▸ **Material to process**
○ ○ ○ ○ ○ ○ ○
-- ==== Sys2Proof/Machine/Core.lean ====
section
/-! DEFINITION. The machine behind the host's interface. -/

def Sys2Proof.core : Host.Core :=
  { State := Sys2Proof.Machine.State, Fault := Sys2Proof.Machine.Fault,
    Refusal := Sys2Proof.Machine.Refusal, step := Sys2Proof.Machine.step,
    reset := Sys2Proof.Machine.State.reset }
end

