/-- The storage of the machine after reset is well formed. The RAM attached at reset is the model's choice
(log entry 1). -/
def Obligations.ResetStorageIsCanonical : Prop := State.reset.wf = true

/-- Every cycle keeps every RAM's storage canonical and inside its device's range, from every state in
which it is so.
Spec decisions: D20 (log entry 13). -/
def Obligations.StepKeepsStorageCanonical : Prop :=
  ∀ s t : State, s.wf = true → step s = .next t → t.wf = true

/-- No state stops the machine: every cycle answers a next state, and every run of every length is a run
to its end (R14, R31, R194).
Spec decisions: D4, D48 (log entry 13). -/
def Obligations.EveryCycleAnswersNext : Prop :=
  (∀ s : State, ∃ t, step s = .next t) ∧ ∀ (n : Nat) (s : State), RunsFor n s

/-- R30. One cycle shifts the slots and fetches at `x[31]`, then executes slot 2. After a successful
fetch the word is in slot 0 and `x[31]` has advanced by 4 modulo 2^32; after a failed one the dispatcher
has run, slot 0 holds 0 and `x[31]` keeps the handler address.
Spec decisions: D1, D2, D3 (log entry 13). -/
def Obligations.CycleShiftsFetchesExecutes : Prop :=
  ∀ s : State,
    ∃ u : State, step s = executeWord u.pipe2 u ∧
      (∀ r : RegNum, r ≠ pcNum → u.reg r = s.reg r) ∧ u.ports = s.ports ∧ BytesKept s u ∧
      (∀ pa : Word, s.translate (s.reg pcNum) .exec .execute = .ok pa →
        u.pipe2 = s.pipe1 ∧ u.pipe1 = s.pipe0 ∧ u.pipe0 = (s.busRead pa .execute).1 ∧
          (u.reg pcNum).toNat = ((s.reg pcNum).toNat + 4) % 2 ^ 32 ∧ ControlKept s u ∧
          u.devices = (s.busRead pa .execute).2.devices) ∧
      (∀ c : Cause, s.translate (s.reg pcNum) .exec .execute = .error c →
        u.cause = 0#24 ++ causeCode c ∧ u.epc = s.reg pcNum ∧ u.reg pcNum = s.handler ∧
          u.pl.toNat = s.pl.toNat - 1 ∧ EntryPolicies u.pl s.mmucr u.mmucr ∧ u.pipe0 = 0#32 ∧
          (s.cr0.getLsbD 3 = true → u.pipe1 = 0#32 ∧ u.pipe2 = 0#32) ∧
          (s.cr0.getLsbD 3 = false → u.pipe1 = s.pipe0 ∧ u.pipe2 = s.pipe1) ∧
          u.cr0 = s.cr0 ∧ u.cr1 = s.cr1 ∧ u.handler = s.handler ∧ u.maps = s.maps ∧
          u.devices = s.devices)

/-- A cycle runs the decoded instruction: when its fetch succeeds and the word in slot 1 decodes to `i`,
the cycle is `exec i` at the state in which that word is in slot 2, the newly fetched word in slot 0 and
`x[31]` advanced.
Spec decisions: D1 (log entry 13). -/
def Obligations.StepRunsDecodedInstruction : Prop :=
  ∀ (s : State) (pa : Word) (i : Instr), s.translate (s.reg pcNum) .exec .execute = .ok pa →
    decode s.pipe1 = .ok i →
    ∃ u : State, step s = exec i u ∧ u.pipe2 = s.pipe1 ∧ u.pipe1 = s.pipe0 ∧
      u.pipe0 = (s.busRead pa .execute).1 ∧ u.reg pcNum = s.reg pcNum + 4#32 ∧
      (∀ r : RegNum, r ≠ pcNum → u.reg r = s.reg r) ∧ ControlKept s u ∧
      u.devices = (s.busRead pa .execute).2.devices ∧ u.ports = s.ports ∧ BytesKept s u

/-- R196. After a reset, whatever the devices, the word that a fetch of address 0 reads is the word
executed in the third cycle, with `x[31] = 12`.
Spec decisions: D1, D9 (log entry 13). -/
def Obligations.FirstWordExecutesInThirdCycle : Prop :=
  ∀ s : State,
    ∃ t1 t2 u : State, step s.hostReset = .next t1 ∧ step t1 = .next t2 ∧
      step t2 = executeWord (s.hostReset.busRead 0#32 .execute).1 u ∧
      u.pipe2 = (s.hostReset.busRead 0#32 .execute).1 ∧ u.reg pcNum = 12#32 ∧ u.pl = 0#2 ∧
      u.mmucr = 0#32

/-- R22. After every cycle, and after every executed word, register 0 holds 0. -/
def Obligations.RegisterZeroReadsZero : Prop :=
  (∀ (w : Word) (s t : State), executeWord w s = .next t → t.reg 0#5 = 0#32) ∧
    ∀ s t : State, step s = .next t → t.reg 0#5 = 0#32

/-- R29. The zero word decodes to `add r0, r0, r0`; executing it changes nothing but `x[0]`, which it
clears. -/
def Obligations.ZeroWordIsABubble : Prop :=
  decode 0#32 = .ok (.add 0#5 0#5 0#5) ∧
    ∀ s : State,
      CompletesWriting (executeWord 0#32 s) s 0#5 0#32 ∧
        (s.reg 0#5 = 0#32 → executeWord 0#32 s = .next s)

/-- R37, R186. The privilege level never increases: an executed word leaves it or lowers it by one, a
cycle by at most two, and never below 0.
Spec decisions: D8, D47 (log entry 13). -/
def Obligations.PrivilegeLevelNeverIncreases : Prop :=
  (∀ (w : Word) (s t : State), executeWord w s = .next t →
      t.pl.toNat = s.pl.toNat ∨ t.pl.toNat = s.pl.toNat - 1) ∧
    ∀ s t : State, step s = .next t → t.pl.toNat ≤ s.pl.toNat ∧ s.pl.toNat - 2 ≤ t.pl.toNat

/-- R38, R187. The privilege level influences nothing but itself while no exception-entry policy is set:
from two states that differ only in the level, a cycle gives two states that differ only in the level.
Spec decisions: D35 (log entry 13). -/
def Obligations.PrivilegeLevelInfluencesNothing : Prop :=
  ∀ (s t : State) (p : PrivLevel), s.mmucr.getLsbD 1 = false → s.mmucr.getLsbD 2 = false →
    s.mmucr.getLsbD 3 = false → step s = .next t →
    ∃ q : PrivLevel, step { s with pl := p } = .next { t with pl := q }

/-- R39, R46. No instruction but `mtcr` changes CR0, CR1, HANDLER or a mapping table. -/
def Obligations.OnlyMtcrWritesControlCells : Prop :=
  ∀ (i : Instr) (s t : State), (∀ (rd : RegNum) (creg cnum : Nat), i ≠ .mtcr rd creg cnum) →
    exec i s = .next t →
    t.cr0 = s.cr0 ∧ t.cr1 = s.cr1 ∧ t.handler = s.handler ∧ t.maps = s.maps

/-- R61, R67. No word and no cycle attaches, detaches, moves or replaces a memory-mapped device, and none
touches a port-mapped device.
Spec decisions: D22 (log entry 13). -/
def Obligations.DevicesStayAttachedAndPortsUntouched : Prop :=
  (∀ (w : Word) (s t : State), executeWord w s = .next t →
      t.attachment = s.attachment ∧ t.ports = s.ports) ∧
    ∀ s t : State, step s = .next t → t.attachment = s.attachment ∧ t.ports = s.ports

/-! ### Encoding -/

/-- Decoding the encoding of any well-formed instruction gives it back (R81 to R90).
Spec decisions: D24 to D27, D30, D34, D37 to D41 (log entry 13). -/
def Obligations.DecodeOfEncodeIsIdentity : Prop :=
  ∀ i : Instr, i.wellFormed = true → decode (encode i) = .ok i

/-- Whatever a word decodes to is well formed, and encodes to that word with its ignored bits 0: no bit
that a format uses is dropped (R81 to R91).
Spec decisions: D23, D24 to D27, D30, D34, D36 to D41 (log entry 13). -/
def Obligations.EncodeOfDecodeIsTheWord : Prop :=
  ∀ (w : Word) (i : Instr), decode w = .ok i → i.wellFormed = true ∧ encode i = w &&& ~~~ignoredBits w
○ ○ ○ ○ ○ ○ ○
Using the records above, write out exactly the lines between the one holding "decode s.pipe1 = .ok i →" and the one holding "s.mmucr.getLsbD 3 = false", inclusive; leave everything else out.

    decode s.pipe1 = .ok i →
    ∃ u : State, step s = exec i u ∧ u.pipe2 = s.pipe1 ∧ u.pipe1 = s.pipe0 ∧
      u.pipe0 = (s.busRead pa .execute).1 ∧ u.reg pcNum = s.reg pcNum + 4#32 ∧
      (∀ r : RegNum, r ≠ pcNum → u.reg r = s.reg r) ∧ ControlKept s u ∧
      u.devices = (s.busRead pa .execute).2.devices ∧ u.ports = s.ports ∧ BytesKept s u

/-- R196. After a reset, whatever the devices, the word that a fetch of address 0 reads is the word
executed in the third cycle, with `x[31] = 12`.
Spec decisions: D1, D9 (log entry 13). -/
def Obligations.FirstWordExecutesInThirdCycle : Prop :=
  ∀ s : State,
    ∃ t1 t2 u : State, step s.hostReset = .next t1 ∧ step t1 = .next t2 ∧
      step t2 = executeWord (s.hostReset.busRead 0#32 .execute).1 u ∧
      u.pipe2 = (s.hostReset.busRead 0#32 .execute).1 ∧ u.reg pcNum = 12#32 ∧ u.pl = 0#2 ∧
      u.mmucr = 0#32

/-- R22. After every cycle, and after every executed word, register 0 holds 0. -/
def Obligations.RegisterZeroReadsZero : Prop :=
  (∀ (w : Word) (s t : State), executeWord w s = .next t → t.reg 0#5 = 0#32) ∧
    ∀ s t : State, step s = .next t → t.reg 0#5 = 0#32

/-- R29. The zero word decodes to `add r0, r0, r0`; executing it changes nothing but `x[0]`, which it
clears. -/
def Obligations.ZeroWordIsABubble : Prop :=
  decode 0#32 = .ok (.add 0#5 0#5 0#5) ∧
    ∀ s : State,
      CompletesWriting (executeWord 0#32 s) s 0#5 0#32 ∧
        (s.reg 0#5 = 0#32 → executeWord 0#32 s = .next s)

/-- R37, R186. The privilege level never increases: an executed word leaves it or lowers it by one, a
cycle by at most two, and never below 0.
Spec decisions: D8, D47 (log entry 13). -/
def Obligations.PrivilegeLevelNeverIncreases : Prop :=
  (∀ (w : Word) (s t : State), executeWord w s = .next t →
      t.pl.toNat = s.pl.toNat ∨ t.pl.toNat = s.pl.toNat - 1) ∧
    ∀ s t : State, step s = .next t → t.pl.toNat ≤ s.pl.toNat ∧ s.pl.toNat - 2 ≤ t.pl.toNat

/-- R38, R187. The privilege level influences nothing but itself while no exception-entry policy is set:
from two states that differ only in the level, a cycle gives two states that differ only in the level.
Spec decisions: D35 (log entry 13). -/
def Obligations.PrivilegeLevelInfluencesNothing : Prop :=
  ∀ (s t : State) (p : PrivLevel), s.mmucr.getLsbD 1 = false → s.mmucr.getLsbD 2 = false →
    s.mmucr.getLsbD 3 = false → step s = .next t →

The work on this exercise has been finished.